Jinny might have fantasies about showing off Black Arrow at swanky Manhattan dinner parties, but beads of sweat form on his brow and body odour builds as he paddles and portages, carrying her southward. The romantic dream dissipated, Jinny strikes off on her own, gets lost and collapses, only to be rescued by Black Arrow. Unfortunately, her ill-fated trek has led both to the wall of an advancing forest fire. Black Arrow carries Jinny to safety – quite literally – but dies in the process.

Jinny learns of Black Arrow's death only after she's found by young Doctor Peter in the final pages. Any sadness and trace of guilt is swept away in what might be, before The Last Canadian, the very worst ending to a Canadian novel:
"Poor Dad," said Jinny, as Peter took her up in his arms. "I s'pose he's lost about empty million dollars' worth of timber in this awful fire."
   "But he's got you," Peter reminded her.
   "Will he want me?"
   "Well," said Peter, breathing a little heavily as he carefully lifted her over the cock-pit side, "if he doesn't, I do."
   But she wasn't listening to him. She was looking down at her hands, her sun-reddened and briar-scratched and work-hardened hands.
   "He won't be ashamed of 'em now, will he?" she said with a catch in her voice.
   You're talking too much," growled Peter, as the turning propeller flashed in the pallid sunlight. "I want you to keep quiet."
   "I won't," asserted the blanketed woman nested so close in his arms.
   "You'll have to," commanded Peter.
   "Well, I won't unless you kiss me," conceded Jinny. 
THE END
No, not Ulysses. Not even Casanova's Homecoming.

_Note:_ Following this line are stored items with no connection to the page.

-- ==== Sys2Proof/Laws/Ops.lean ====
section
/-! SUPPORT. What each shared operation can do, said once: checking tiles out, reading staging, results in flight, holds and traps. -/

namespace Sys2Proof.Machine

/-! ### Memory that is there, and writes that are not yet visible -/

/-- What goes on only where memory is there answers a next state exactly when it is and the rest does. -/
theorem fitted_next (ok : Bool) (r : Out) (t : State) : fitted ok r = .next t ↔ ok = true ∧ r = .next t := by
  cases ok <;> simp [fitted]

/-- A run of bytes is there when it lies in the fitted frames or is none of the reservoir. -/
theorem Mem.fits_iff (m : Mem) (sp : MemSpace) (a n : Nat) :
    m.fits sp a n = true ↔ (sp = .reservoir → a + n ≤ m.capacity * Config.frameBytes) := by
  simp only [Mem.fits, Bool.or_eq_true, Bool.not_eq_true', beq_eq_false_iff_ne, decide_eq_true_eq, ne_eq]
  tauto

/-- Making writes visible at a scope changes only the note of what is not yet visible. -/
theorem showAt_frame (s : State) (fabric : Bool) (p : Unfenced → Bool) :
    ∃ us, s.showAt fabric p = { s with mem := { s.mem with unfenced := us } } := by
  cases fabric <;> exact ⟨_, rfl⟩

/-! ### Checking a tile out -/

/-- Checking a tile out changes no tile. -/
theorem tile_select (s : State) (n k : Nat) (h : twf {} s.tiles = true) : (s.select n).tile k = s.tile k := by
  unfold State.select
  by_cases hn : n = s.cur
  · rw [if_pos hn]
  · rw [if_neg hn]
    unfold State.tile
    by_cases hk : k = n
    · subst hk; simp only [if_true]; rw [if_neg hn]; exact tget_tset_ne _ _ _ _ _ hn
    · simp only [if_neg hk]
      rw [tget_tdel_ne _ _ _ _ hk, tget_tset _ _ _ _ _ h]

theorem select_cur (s : State) (n : Nat) : (s.select n).cur = n := by
  unfold State.select
  split
  · exact Eq.symm ‹_›
  · rfl

/-- The tile checked out is the tile of its number. -/
theorem select_core (s : State) (n : Nat) (h : twf {} s.tiles = true) : (s.select n).core = s.tile n := by
  have := tile_select s n n h
  unfold State.tile at this
  rw [if_pos (select_cur s n).symm] at this
  exact this

theorem select_tiles_wf (s : State) (n : Nat) (h : twf {} s.tiles = true) : twf {} (s.select n).tiles = true := by
  unfold State.select
  split
  · exact h
  · exact twf_tdel _ _ _ (twf_tset _ _ _ _ h)

/-- Checking a tile out leaves everything but the tiles. -/
theorem select_frame (s : State) (n : Nat) :
    (s.select n).clock = s.clock ∧ (s.select n).mem = s.mem ∧ (s.select n).gangs = s.gangs ∧ (s.select n).jobs = s.jobs ∧
      (s.select n).lk = s.lk ∧ (s.select n).platform = s.platform ∧ (s.select n).fabric = s.fabric ∧
      (s.select n).flights = s.flights ∧ (s.select n).fresh = s.fresh ∧ (s.select n).agenda = s.agenda := by
  unfold State.select
  split <;> exact ⟨rfl, rfl, rfl, rfl, rfl, rfl, rfl, rfl, rfl, rfl⟩

/-- What is done to tile `n` leaves every tile that the change, with `n` checked out, leaves. -/
theorem tile_onTile (s : State) (n k : Nat) (f : State → State) (h : twf {} (f (s.select n)).tiles = true) :
    (s.onTile n f).tile k = (f (s.select n)).tile k := tile_select _ _ _ h

/-! ### What a reader observes -/

/-- What a reader has observed leaves no write listed that was not: each that stays is one of before, or that one visible at device scope. -/
theorem dropFirst_sub {α : Type} (p : α → Bool) (n : Nat) (xs : List α) : ∀ x ∈ dropFirst p n xs, x ∈ xs := by
  induction xs generalizing n with
  | nil => cases n <;> simp [dropFirst]
  | cons y ys ih =>
    cases n with
    | zero => exact fun x h => h
    | succ n =>
      intro x h
      simp only [dropFirst] at h
      split at h
      · exact List.mem_cons_of_mem _ (ih n x h)
      · rcases List.mem_cons.mp h with h | h
        · exact h ▸ List.mem_cons_self
        · exact List.mem_cons_of_mem _ (ih _ x h)

theorem inDeviceFirst_sub (p : Unfenced → Bool) (n : Nat) (us : List Unfenced) :
    ∀ u ∈ inDeviceFirst p n us, ∃ v ∈ us, u = v ∨ u = { v with dev := true } := by
  induction us generalizing n with
  | nil => cases n <;> simp [inDeviceFirst]
  | cons y ys ih =>
    cases n with
    | zero => exact fun u h => ⟨u, h, .inl rfl⟩
    | succ n =>
      intro u h
      simp only [inDeviceFirst] at h
      split at h
      · rcases List.mem_cons.mp h with h | h
        · exact ⟨y, List.mem_cons_self, .inr h⟩
        · obtain ⟨v, hv, e⟩ := ih n u h; exact ⟨v, List.mem_cons_of_mem _ hv, e⟩
      · rcases List.mem_cons.mp h with h | h
        · exact ⟨y, List.mem_cons_self, .inl h⟩
        · obtain ⟨v, hv, e⟩ := ih _ u h; exact ⟨v, List.mem_cons_of_mem _ hv, e⟩

/-- See `dropFirst_sub`: an observation at any scope. -/
theorem observes_sub (r : Reader) (s : State) (p : Unfenced → Bool) (n : Nat) :
    ∀ u ∈ r.observes s p n, ∃ v ∈ s.mem.unfenced, u = v ∨ u = { v with dev := true } := by
  intro u h
  have dropped (h : u ∈ dropFirst p n s.mem.unfenced) : ∃ v ∈ s.mem.unfenced, u = v ∨ u = { v with dev := true } :=
    ⟨u, dropFirst_sub p n _ u h, .inl rfl⟩
  unfold Reader.observes at h
  simp only at h
  split at h
  · exact ⟨u, h, .inl rfl⟩
  · split at h
    · exact ⟨u, h, .inl rfl⟩
    · split at h
      · exact dropped h
      · split at h
        · exact ⟨u, h, .inl rfl⟩
        · exact inDeviceFirst_sub p _ _ u h
  · exact dropped h

/-! ### Reading staging -/

/-- A free choice uses at most free values. -/
theorem choose_frame {α : Type} (s : State) (a b : α) : ∃ k, (s.choose a b).2 = { s with fresh := k } := ⟨_, rfl⟩

theorem chooseAmong_frame {α : Type} (s : State) (cur : α) (xs : List α) :
    ∃ k, (s.chooseAmong cur xs).2 = { s with fresh := k } := by
  induction xs with
  | nil => exact ⟨s.fresh, rfl⟩
  | cons x xs ih =>
    obtain ⟨k, hk⟩ := ih
    refine ⟨k + 1, ?_⟩
    simp only [State.chooseAmong, State.choose, State.takeFree, hk]

/-- A read of an element changes only what is noted as not yet visible, and takes free values. -/
theorem readElement_frame (s : State) (who : Reader) (sp : MemSpace) (a n : Nat) :
    ∃ us k, (readElement s who sp a n).2 = { s with mem := { s.mem with unfenced := us }, fresh := k } := by
  obtain ⟨k, h⟩ := chooseAmong_frame s (unseenWrites s who sp a).length (List.range (unseenWrites s who sp a).length)
  simp only [readElement, h, State.mapMem]
  exact ⟨_, k, rfl⟩

/-- A read by an agent that is no tile changes no byte and no register. -/
theorem readRun_frame (s : State) (who : Reader) (sp : MemSpace) (a n : Nat) :
    ∃ us k, (readRun s who sp a n).2 = { s with mem := { s.mem with unfenced := us }, fresh := k } := by
  suffices h : ∀ (es : List (Nat × Nat)) (r : List Byte × State), ∃ us k,
      (es.foldl (fun r e => let x := readElement r.2 who sp e.1 e.2
        (spliceBytes r.1 (e.1 - a) (x.1.drop (a - e.1)), x.2)) r).2 = { r.2 with mem := { r.2.mem with unfenced := us }, fresh := k } from
    h _ (readBytes (s.mem.space sp) a n, s)
  intro es
  induction es with
  | nil => exact fun r => ⟨r.2.mem.unfenced, r.2.fresh, rfl⟩
  | cons e es ih =>
    intro r
    obtain ⟨us, k, h1⟩ := readElement_frame r.2 who sp e.1 e.2
    obtain ⟨vs, j, h2⟩ := ih (spliceBytes r.1 (e.1 - a) ((readElement r.2 who sp e.1 e.2).1.drop (a - e.1)), (readElement r.2 who sp e.1 e.2).2)
    refine ⟨vs, j, ?_⟩
    rw [List.foldl_cons, h2]
    simp only [h1]

/-- A read of a unit as it stands changes nothing but the free values it used and the tags of lines with an error it cannot correct. -/
theorem readHeld_frame (s : State) (u : Nat) :
    ∃ k ps, (readHeld s u).2 = { s with fresh := k }.mapStaging fun t => { t with poison := ps } := by
  unfold readHeld
  split
  · exact ⟨_, _, rfl⟩
  · exact ⟨s.fresh, s.core.staging.poison, rfl⟩

/-- A core read of a unit changes nothing but the free values it used, the old values that it may still see and the tags of lines with an
error it cannot correct (R177, R208, R213). -/
theorem readUnit_frame (s : State) (u : Nat) :
    ∃ k xs ps, (readUnit s u).2 = { s with fresh := k }.mapStaging fun t => { t with unseen := xs, poison := ps } := by
  obtain ⟨k, hk⟩ := chooseAmong_frame s (s.core.staging.unseen.filter fun x => x.unit == u).length (List.range _)
  unfold readUnit
  simp only
  split
  · rw [hk]; exact ⟨k, _, s.core.staging.poison, rfl⟩
  · rw [hk]
    generalize (s.chooseAmong _ _).1 = c
    obtain ⟨j, ps, hj⟩ := readHeld_frame ({ s with fresh := k }.mapStaging fun t => { t with
      unseen := dropFirst (fun x : StaleUnit => x.unit == u) c t.unseen }) u
    exact ⟨j, _, ps, hj⟩

theorem readUnits_frame (s : State) (us : List Nat) :
    ∃ k xs ps, (readUnits s us).2 = { s with fresh := k }.mapStaging fun t => { t with unseen := xs, poison := ps } := by
  induction us generalizing s with
  | nil => exact ⟨s.fresh, s.core.staging.unseen, s.core.staging.poison, rfl⟩
  | cons u us ih =>
    obtain ⟨k, xs, ps, hk⟩ := readUnit_frame s u
    obtain ⟨j, ys, qs, hj⟩ := ih (readUnit s u).2
    refine ⟨j, ys, qs, ?_⟩
    simp only [readUnits, hj]
    rw [hk]
    rfl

Object: My copy, fairly fragile and lacking jacket, was purchased last December at a London bookstore located just two kilometres from the author's second childhood home. I'm guessing that it's at best first edition, second state, coming after copies bound in red cloth with gold lettering.

Access: The Bobbs-Merrill edition appears to have been printed as a split-run with McClelland & Stewart. A cheap A.L. Burt reprint followed, which in turn was followed by nothing. The novel is in the public domain in Canada, but I'm not about to suggest that any publisher take it on.

Anyone wishing to add the Bobbs-Merrill White Hands to their collection will find plenty of decent jacketless copies going for five dollars and less. Expect to pay six times as much for the uncommon McClelland & Stewart Canadian edition. The only first edition – American – listed with dust jacket is going for US$165.

The novel is found in the public libraries of Chatham-Kent and London, as well as eleven of our university libraries. Once again, Library and Archives Canada fails.

* See: Case 90 in Richard von Krafft-Ebing's Psychopathia Sexualis.